Еще накануне вечером в голове продолжала крутиться мысль – как, где и с кем праздновать получение десятого раздряда, а теперь предстояло придумать, как отметить куда более серьезное повышение. Что-то мне подсказывает что Хофф, когда узнает, обязательно скажет, что нужно закатить две вечеринки подряд. В любом случае все это лучше отложить до того момента, когда мы поймаем чудовище – праздновать сейчас просто немыслимо, во всем городе траур и прощание назначено через четыре дня.
Я покупаю сосиску в тесте в кафетерии на первом этаже и огромный капучино, чтобы не уснуть здесь и теперь, потому что, несмотря на усталость, самое время заехать к маме, иначе я отложу и забуду еще на неделю, а то и дольше. Неизвестно, как пойдут дела, но очевидно, что с новой работой свободного времени у меня уменьшится.
В самом конце собрания, когда все мы почти закончили заполнять отчеты в рабочих планшетах, тщательно записали, кто что заметил, кто что думает и может предложить, ко мне подошел секретарь, молодой стажер откуда-то из Гелсьингфорса, любознательный юнец по имени Нильс, и шепотом попросил зайти к Аррете. Вот он, тот самый случай, когда всем сердцем радуешься оказанной чести и доверию, но до последнего момента сомневаешься в реальности происходящего, подспудно ждешь неминуемого разоблачения, когда вдруг откроется, что это чья-то случайная ошибка, путаница, и что с минуты на минуту, наконец, прозвучит – ах, простите, я обознался, это не вам.

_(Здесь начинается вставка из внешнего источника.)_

-- ==== Sys2Proof/Laws/WithinMace.lean ====
section
/-!
SUPPORT. Laws/WithinMace.lean: which fields of the state each operation and meaning may change, for a Mace processor, registers, transactions and DMA bursts: one
lemma each, named after it, which asks that the mask have those fields.
-/
namespace Sys2Proof.Machine

theorem ran_within {K : Mask} {s0 s : State} {o : Host.Outcome State Fault Refusal} (h : Within K s0 s) (ho : WithinO K s0 o) : Within K s0
    (ran o s) := by
  unfold ran
  split
  · exact ho _ rfl
  · exact h

theorem State.put_within {K : Mask} {s0 s : State} [Allowed K.regs] (h : Within K s0 s) (a mask : Nat) (v : Word) : Within K s0
    (State.put s a mask v) := by
  simp +contextual (maxDischargeDepth := 100) only [State.put, State.wr_within, h]

theorem execRemapWrite_within {K : Mask} {s0 s : State} [Allowed K.regs] (h : Within K s0 s) (v : Word) : WithinO K s0 (execRemapWrite v s) := by
  simp +contextual (maxDischargeDepth := 100) only [execRemapWrite, State.put_within, h, withinO_next]

theorem State.writeMbox_within {K : Mask} {s0 s : State} [Allowed K.regs] [Allowed K.out] [Allowed K.fresh] [Allowed K.lanes] (h : Within K s0 s)
    (m a : Nat) (v : Word) : ∀ t, State.writeMbox s m a v = some t → Within K s0 t := by
  intro t ht
  unfold State.writeMbox at ht
  dsimp only at ht
  (repeat' split at ht) <;> simp only [Option.some.injEq, reduceCtorEq] at ht
  all_goals first
      | (subst ht; simp +contextual (maxDischargeDepth := 100) only [State.put_within, execAck_within, execLockRelease_within, execPost_within,
          ran_within, h])
      | (obtain ⟨_, _, rfl⟩ := ht; simp +contextual (maxDischargeDepth := 100) only [State.put_within, execAck_within, execLockRelease_within,
          execPost_within, ran_within, within_mk, kept_refl, kept_allowed, within_ite, h, implies_true])
      | simp_all only

theorem State.setG_within {K : Mask} {s0 s : State} [Allowed K.mace] (h : Within K s0 s) (pr : Proc) (n : Fin 32) (v : Word) : Within K s0
    (State.setG s pr n v) := by
  simp +contextual (maxDischargeDepth := 100) only [State.setG, State.mpMod_within, within_ite, h]

theorem State.setPair_within {K : Mask} {s0 s : State} [Allowed K.mace] (h : Within K s0 s) (pr : Proc) (n : Fin 32) (v : Nat) : Within K s0
    (State.setPair s pr n v) := by
  simp +contextual (maxDischargeDepth := 100) only [State.setPair, State.setG_within, h]

theorem State.setA_within {K : Mask} {s0 s : State} [Allowed K.mace] (h : Within K s0 s) (pr : Proc) (n : Nat) (v : BitVec 40) : Within K s0
    (State.setA s pr n v) := by
  simp +contextual (maxDischargeDepth := 100) only [State.setA, State.mpMod_within, h]

theorem State.setM_within {K : Mask} {s0 s : State} [Allowed K.mace] (h : Within K s0 s) (pr : Proc) (n : Nat) (v : Word) : Within K s0
    (State.setM s pr n v) := by
  simp +contextual (maxDischargeDepth := 100) only [State.setM, State.mpMod_within, h]

theorem State.setAcc_within {K : Mask} {s0 s : State} [Allowed K.mace] (h : Within K s0 s) (pr : Proc) (n : Fin 4) (v : Int × Int) : Within K s0
    (State.setAcc s pr n v) := by
  simp +contextual (maxDischargeDepth := 100) only [State.setAcc, State.mpMod_within, h]

theorem State.seqTo_within {K : Mask} {s0 s : State} [Allowed K.mace] (h : Within K s0 s) (pr : Proc) (n : Nat) : Within K s0
    (State.seqTo s pr n) := by
  simp +contextual (maxDischargeDepth := 100) only [State.seqTo, State.mpMod_within, h]

theorem State.advance_within {K : Mask} {s0 s : State} [Allowed K.mace] (h : Within K s0 s) (pr : Proc) : Within K s0 (State.advance s pr) := by
  simp +contextual (maxDischargeDepth := 100) only [State.advance, State.seqTo_within, h]

theorem State.jump_within {K : Mask} {s0 s : State} [Allowed K.mace] (h : Within K s0 s) (pr : Proc) (t : Word) : Within K s0
    (State.jump s pr t) := by
  simp +contextual (maxDischargeDepth := 100) only [State.jump, State.mpMod_within, h]

theorem State.take_within {K : Mask} {s0 s : State} [Allowed K.regs] [Allowed K.mace] (h : Within K s0 s) (pr : Proc) (cause addr : Nat) :
    Within K s0 (State.take s pr cause addr) := by
  unfold State.take
  split <;> simp +contextual (maxDischargeDepth := 100) only [State.cloveStop_within, State.fput_within, State.mpMod_within, State.wr64_within,
      State.wr_within, h]

theorem State.illegal_within {K : Mask} {s0 s : State} [Allowed K.regs] [Allowed K.fresh] [Allowed K.mace] (h : Within K s0 s) (pr : Proc) :
    Within K s0 (State.illegal s pr) := by
  simp +contextual (maxDischargeDepth := 100) only [State.illegal, State.take_within, State.tick1_within, h]

theorem State.instr_within {K : Mask} {s0 s : State} [Allowed K.regs] [Allowed K.mace] (h : Within K s0 s) (pr : Proc) (f : State → State)
    (hf : ∀ u, Within K s0 u → Within K s0 (f u)) : Within K s0 (State.instr s pr f) := by
  unfold State.instr
  repeat' split
  all_goals simp +contextual (maxDischargeDepth := 100) only [State.take_within, h, hf]

theorem State.wakeFence_within {K : Mask} {s0 s : State} [Allowed K.mace] (h : Within K s0 s) (pr : Proc) : Within K s0 (State.wakeFence s pr) := by
  simp +contextual (maxDischargeDepth := 100) only [State.wakeFence, State.advance_within, within_ite, h]

theorem State.wakeMaster_within {K : Mask} {s0 s : State} [Allowed K.regs] [Allowed K.mace] (h : Within K s0 s) (m : Nat) : Within K s0
    (State.wakeMaster s m) := by
  unfold State.wakeMaster
  split <;> simp +contextual (maxDischargeDepth := 100) only [State.showClove_within, State.wakeFence_within, h]

theorem State.noteStoreErr_within {K : Mask} {s0 s : State} [Allowed K.mace] (h : Within K s0 s) (pr : Proc) (a : Nat) : Within K s0
    (State.noteStoreErr s pr a) := by
  simp +contextual (maxDischargeDepth := 100) only [State.noteStoreErr, State.mpMod_within, h]

theorem State.dspFlag_within {K : Mask} {s0 s : State} [Allowed K.mace] (h : Within K s0 s) (pr : Proc) (bit : Nat) (c : Bool) : Within K s0
    (State.dspFlag s pr bit c) := by
  simp +contextual (maxDischargeDepth := 100) only [State.dspFlag, State.mpMod_within, within_ite, h]

theorem State.accumulate_within {K : Mask} {s0 s : State} [Allowed K.mace] (h : Within K s0 s) (pr : Proc) (n : Fin 4) (p : Int × Option Int)
    (neg z : Bool) : Within K s0 (State.accumulate s pr n p neg z) := by
  simp +contextual (maxDischargeDepth := 100) only [State.accumulate, State.dspFlag_within, State.setAcc_within, h]

theorem State.addPower_within {K : Mask} {s0 s : State} [Allowed K.mace] (h : Within K s0 s) (pr : Proc) (n : Fin 4) (d : Int) (z : Bool) :
    Within K s0 (State.addPower s pr n d z) := by
  simp +contextual (maxDischargeDepth := 100) only [State.addPower, State.dspFlag_within, State.setAcc_within, h]

theorem execMac_within {K : Mask} {s0 s : State} [Allowed K.regs] [Allowed K.mace] (h : Within K s0 s) (p : Proc) (n : Fin 4) (rs1 rs2 : Fin 32)
    (conj neg cplx z : Bool) : WithinO K s0 (execMac p n rs1 rs2 conj neg cplx z s) := by
  simp +contextual (maxDischargeDepth := 100) only [execMac, State.accumulate_within, State.advance_within, State.instr_within, h, implies_true,
      withinO_next]

theorem execPow_within {K : Mask} {s0 s : State} [Allowed K.regs] [Allowed K.mace] (h : Within K s0 s) (p : Proc) (n : Fin 4) (rs1 : Fin 32)
    (cplx : Bool) : WithinO K s0 (execPow p n rs1 cplx s) := by
  simp +contextual (maxDischargeDepth := 100) only [execPow, State.addPower_within, State.advance_within, State.instr_within, h, implies_true,
      withinO_next]

theorem execAclr_within {K : Mask} {s0 s : State} [Allowed K.regs] [Allowed K.mace] (h : Within K s0 s) (p : Proc) (n : Fin 4) : WithinO K s0
    (execAclr p n s) := by
  simp +contextual (maxDischargeDepth := 100) only [execAclr, State.advance_within, State.instr_within, State.setAcc_within, h, implies_true,
      withinO_next]

theorem execAld_within {K : Mask} {s0 s : State} [Allowed K.regs] [Allowed K.mace] (h : Within K s0 s) (p : Proc) (n : Fin 4) (rs1 rs2 : Fin 32) :
    WithinO K s0 (execAld p n rs1 rs2 s) := by
  simp +contextual (maxDischargeDepth := 100) only [execAld, State.advance_within, State.instr_within, State.setAcc_within, h, implies_true,
      withinO_next]

theorem State.moveAcc_within {K : Mask} {s0 s : State} [Allowed K.mace] (h : Within K s0 s) (pr : Proc) (rd : Fin 32) (v : Word × Bool) :
    Within K s0 (State.moveAcc s pr rd v) := by
  simp +contextual (maxDischargeDepth := 100) only [State.moveAcc, State.advance_within, State.dspFlag_within, State.setG_within, h]

theorem execApack_within {K : Mask} {s0 s : State} [Allowed K.regs] [Allowed K.mace] (h : Within K s0 s) (p : Proc) (rd : Fin 32) (n : Fin 4) :
    WithinO K s0 (execApack p rd n s) := by
  simp +contextual (maxDischargeDepth := 100) only [execApack, State.instr_within, State.moveAcc_within, h, implies_true, withinO_next]

theorem execAmovre_within {K : Mask} {s0 s : State} [Allowed K.regs] [Allowed K.mace] (h : Within K s0 s) (p : Proc) (rd : Fin 32) (n : Fin 4) :
    WithinO K s0 (execAmovre p rd n s) := by
  simp +contextual (maxDischargeDepth := 100) only [execAmovre, State.instr_within, State.moveAcc_within, h, implies_true, withinO_next]

theorem execAmovim_within {K : Mask} {s0 s : State} [Allowed K.regs] [Allowed K.mace] (h : Within K s0 s) (p : Proc) (rd : Fin 32) (n : Fin 4) :
    WithinO K s0 (execAmovim p rd n s) := by
  simp +contextual (maxDischargeDepth := 100) only [execAmovim, State.instr_within, State.moveAcc_within, h, implies_true, withinO_next]

theorem State.setOn_within {K : Mask} {s0 s : State} [Allowed K.regs] [Allowed K.mace] (h : Within K s0 s) (pr : Proc) (rd : Fin 32) (v : Word) :
    Within K s0 (State.setOn s pr rd v) := by
  simp +contextual (maxDischargeDepth := 100) only [State.setOn, State.advance_within, State.instr_within, State.setG_within, h, implies_true]

theorem State.aluR_within {K : Mask} {s0 s : State} [Allowed K.regs] [Allowed K.mace] (h : Within K s0 s) (pr : Proc) (f : Word → Word → Word)
    (rd rs1 rs2 : Fin 32) : Within K s0 (State.aluR s pr f rd rs1 rs2) := by
  simp +contextual (maxDischargeDepth := 100) only [State.aluR, State.setOn_within, h]

theorem execAdd_within {K : Mask} {s0 s : State} [Allowed K.regs] [Allowed K.mace] (h : Within K s0 s) (p : Proc) (rd rs1 rs2 : Fin 32) :
    WithinO K s0 (execAdd p rd rs1 rs2 s) := by
  simp +contextual (maxDischargeDepth := 100) only [execAdd, State.aluR_within, h, withinO_next]

theorem execSub_within {K : Mask} {s0 s : State} [Allowed K.regs] [Allowed K.mace] (h : Within K s0 s) (p : Proc) (rd rs1 rs2 : Fin 32) :
    WithinO K s0 (execSub p rd rs1 rs2 s) := by
  simp +contextual (maxDischargeDepth := 100) only [execSub, State.aluR_within, h, withinO_next]

theorem execAnd_within {K : Mask} {s0 s : State} [Allowed K.regs] [Allowed K.mace] (h : Within K s0 s) (p : Proc) (rd rs1 rs2 : Fin 32) :
    WithinO K s0 (execAnd p rd rs1 rs2 s) := by
  simp +contextual (maxDischargeDepth := 100) only [execAnd, State.aluR_within, h, withinO_next]

theorem execOr_within {K : Mask} {s0 s : State} [Allowed K.regs] [Allowed K.mace] (h : Within K s0 s) (p : Proc) (rd rs1 rs2 : Fin 32) :
    WithinO K s0 (execOr p rd rs1 rs2 s) := by
  simp +contextual (maxDischargeDepth := 100) only [execOr, State.aluR_within, h, withinO_next]

theorem execXor_within {K : Mask} {s0 s : State} [Allowed K.regs] [Allowed K.mace] (h : Within K s0 s) (p : Proc) (rd rs1 rs2 : Fin 32) :
    WithinO K s0 (execXor p rd rs1 rs2 s) := by
  simp +contextual (maxDischargeDepth := 100) only [execXor, State.aluR_within, h, withinO_next]

theorem execSll_within {K : Mask} {s0 s : State} [Allowed K.regs] [Allowed K.mace] (h : Within K s0 s) (p : Proc) (rd rs1 rs2 : Fin 32) :
    WithinO K s0 (execSll p rd rs1 rs2 s) := by
  simp +contextual (maxDischargeDepth := 100) only [execSll, State.aluR_within, h, withinO_next]

theorem execSrl_within {K : Mask} {s0 s : State} [Allowed K.regs] [Allowed K.mace] (h : Within K s0 s) (p : Proc) (rd rs1 rs2 : Fin 32) :
    WithinO K s0 (execSrl p rd rs1 rs2 s) := by
  simp +contextual (maxDischargeDepth := 100) only [execSrl, State.aluR_within, h, withinO_next]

Это была моя первая встреча с генералом с глазу на глаз. Раньше мне никогда не представлялась такая возможность. Да и многим кроме меня. Большинству из нас. Из лифта мы вышли в просторный холл, совсем не похожий на обычное офисное пространство нашего гигантского муравейника: огромный светло-бежевый ковер с длинным толстым ворсом, уютные и мягкие на вид диванчики, обитые оранжевым плюшем.
– Я доложу о вас, капрал, располагайтесь. – Нильс исчез за огромными дверями.
В древние времена «рабочие генеральские покои» однозначно выглядели не так. Для большинства из нас последняя война – лишь цифры в учебнике истории, мы забываем о них, едва получив аттестат зрелости. Но мир внутренних и внешних войск с той поры однозначно стал менее церемониальным и символичным: Аретта пришла на собрание в обычном деловом костюме, а не форме, и никто не придал этому никакого значения. Вообще весь наш гигантский небоскреб больше похож на обычный современный офис. И хотя на задания мы, конечно же, надеваем форму – это мера нашей же безопасности, а не дисциплина сама по себе. Дисциплина есть, но жестких правил, не обоснованных ничем, кроме желания одних людей командовать другими – нет. Как следствие, нет дедовщины, и других жестоких странностей прошлого – карцера, например. Просто удивительно, какими недальновидными были наши предки, всерьез полагая, что обида и страх могут быть хорошими мотиваторами на службе. И удивительно, что нынешние земляне стали гораздо человечней к самим себе и гораздо безжалостней в одно и тоже время. Наверное, золотой середины просто не существует.
Вид на город отсюда был совершенно невероятный. Двести пятидесятый этаж. Полтора километра над землей. Самое высокое сооружение на всех трех континентах. Да и самое высокое творение человека, когда-либо существовавшее на земле. Далеко под ногами раскинулся Нордрос, простираясь от самого балтийского моря. Если верить древним картам, раньше здесь было столько островов, что не сразу можно было разобрать, где кончается море и начинается пресная вода. С тех пор уровень воды здорово поднялся, целые городки и поселки потихоньку ушли под воду, теперь от них ничего не осталось – течение здесь такое, что острый камень становится окатышем за год. Давно, на втором или третьем курсе в рамках «Истории современной цивилизации» нам показывали Кокгольм, как-то так он назывался, столицу маленького мудрого государства, где зародилась и началась идеология и культура нашего мира, каким мы его знаем. Городок был небольшой, но очень красивый, раскинувшийся на островах, которых тогда было несметное количество.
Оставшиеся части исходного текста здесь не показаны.